When a lender employs the model form recommended by the Federal Reserve, an isolated circle or mark cannot create liability. Although the Federal Reserve could forbid any alterations of the form, it has not done so; the extensive regulations do not hint that the hand-drawn checkmarks, Xs, and circles so commonly added to preprinted forms in the process of signing must be extirpated. Perhaps a determined effort to embellish the form, as by using a yellow marker to highlight figures other than the annual percentage rate and finance charge, would make the highlighted figures "more conspicuous" despite the bolder type and boxes for the disclosures the Federal Reserve wants emphasized.

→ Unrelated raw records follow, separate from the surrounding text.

/-- A write to `n` bytes at a place is out: a table is read after it, so that no write falls within the access (R312), and that its slice
reads its own (R237). -/
def State.writeOut (s : State) (l : MemLoc) (n : Nat) : Bool :=
  s.outReqs.any (fun r => r.kind.bytes != 0 && shareBytes (.peer r.peer r.addr) r.kind.bytes l n)

/-- Units of a table on a peer's page, by offset in a part of it: each is read once for the instruction, with one request (R415). A
poisoned answer, and a timeout's, loses the context (R306, R309, R417). What was answered stands in `peerTab` until the instruction is
over: a write that falls into the access makes it read again (R312). The controller keeps no older copy of it (R250). -/
def State.readUnits (s : State) (gid : Nat) (sl : Slice) (p : Part) (id a0 : Nat) : List (Nat × Nat) → Got Unit
  | [] => .ok s ()
  | (a, n) :: rest =>
    let loc : MemLoc := .peer id a
    let put (s : State) (r : TableRead) : State :=
      s.mapStream gid sl (fun st => { st with reads := r :: st.reads.filter (fun x => !(x.loc == loc && x.n == n)) })
    let take (s : State) (tag : Nat) : Got Unit :=
      match s.replyOf tag with
      | none => .wait s
      | some y =>
        let s : State := { s with replies := s.replies.filter (fun r => r.tag != tag) }
        if y.poison then .lost (s.loseTable gid sl p (a - a0))
        else
          let s := match s.grp? gid with | some g => s.dropOwn g.ctl loc n | none => s
          .ok { put s { loc := loc, n := n, tag := tag, got := some y.bytes } with peerTab := noteBytes id a y.bytes s.peerTab } ()
    match ((s.grp? gid).bind (fun g => (g.stream sl).reads.find? (fun r => r.loc == loc && r.n == n))) with
    | some { got := some _, .. } => s.readUnits gid sl p id a0 rest
    | some r => (take s r.tag).bind (fun s _ => s.readUnits gid sl p id a0 rest)
    | none =>
      if s.writeOut loc n then .wait s
      else
      match s.sendPeer gid sl.src { peer := id, addr := a, ord := p.ord, kind := .read n } with
      | (s, none) => .wait s
      | (s, some tag) => (take (put s { loc := loc, n := n, tag := tag, got := none }) tag).bind (fun s _ => s.readUnits gid sl p id a0 rest)

/-- Parts of a table as control state: what lies on a peer's page is read from the peer; poison loses the context. -/
def State.controlParts (s : State) (gid : Nat) (sl : Slice) : List Part → Got Unit
  | [] => .ok s ()
  | p :: rest =>
    match p.loc with
    | .peer id a => (s.readUnits gid sl p id a (split256 (p.n + 1) a p.n)).bind (fun s _ => s.controlParts gid sl rest)
    | _ =>
      let s := s.settlePart gid sl p
      match (List.range p.n).find? (fun k => s.basePoison (p.loc.shift k)) with
      | some k => .lost (s.loseTable gid sl p k)
      | none => s.controlParts gid sl rest

/-- A stream has begun with tables of its context on peer pages, or copies recurrent state. -/
def Stream.inTables (st : Stream) : Bool := !st.reads.isEmpty || !st.asks.isEmpty || st.kv.isSome

/-- Tables on a peer's page serve one instruction of the context at a time: each is one event on what it finds there (R317). -/
def State.tablesFree (s : State) (gid : Nat) (sl : Slice) : Bool :=
  match s.grp? gid with
  | none => true
  | some g =>
    (g.stream sl).inTables ||
    !s.groups.any (fun h => h.ctx == g.ctx && [Slice.a, Slice.c].any (fun x => !(h.gid == gid && x == sl) && (h.stream x).inTables))

/-- The parts of a table once they are readable as memory (R415). -/
def State.tableParts (s : State) (gid : Nat) (sl : Slice) (ps : List Part) : Got (List Part) :=
  if ps.any Part.onPeer && !s.tablesFree gid sl then .wait s
  else (s.controlParts gid sl ps).bind (fun s _ => .ok s ps)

But a single circle around the due date--the piece of information most vital to the consumer once the loan has been made, for failure to repay on time can lead to penalties--does not turn a model form into a violation of law.
Affirmed
Notes:
In addition to the two cases listed in the caption, the list includes two already decided by the court and eight more pending. Smith v. Cash Store Management, Inc., No. 99-2472 (7th Cir. Oct. 27, 1999), and Smith v. Fast Cash Advance, Inc., No. 99-2673 (7th Cir. Nov. 3, 1999) (unpublished order), are the decided cases. The others are Smith v. Americash Inc., No. 99-2936; Jackson v. Americash Loans, LLC, No. 99-3365; Jackson v. American Loan Co., No. 99-2596; Terry v. Payday Loan Corp. of Illinois, No. 99-3652; Laws v. Payday Loan Corp. of Illinois, No. 99-3625; Mitchem v. Payday Check Advance, Inc., No. 99-3353; Brown v. Payday Check Advance, Inc., No. 99-3110; and Hahn v. McKenzie Check Advance of Illinois, LLC, No. 99-3346. All of these cases were filed by a single law firm, on behalf of a stable of clients most of whom have filed or joined multiple suits. For reasons that we have been unable to discover, the Northern District of Illinois, in which these suits were filed, did not consolidate them before a single judge, even though the issues and parties have substantial overlap. Our court can do better. From now on, all appeals concerning payday loans will be handled by this panel, see Operating Procedure 6(b), and we will issue orders in each of the other eight pending appeals seeking the parties' views on the question whether these appeals should be decided summarily on the authority of Smith v. Cash Store Management and this opinion.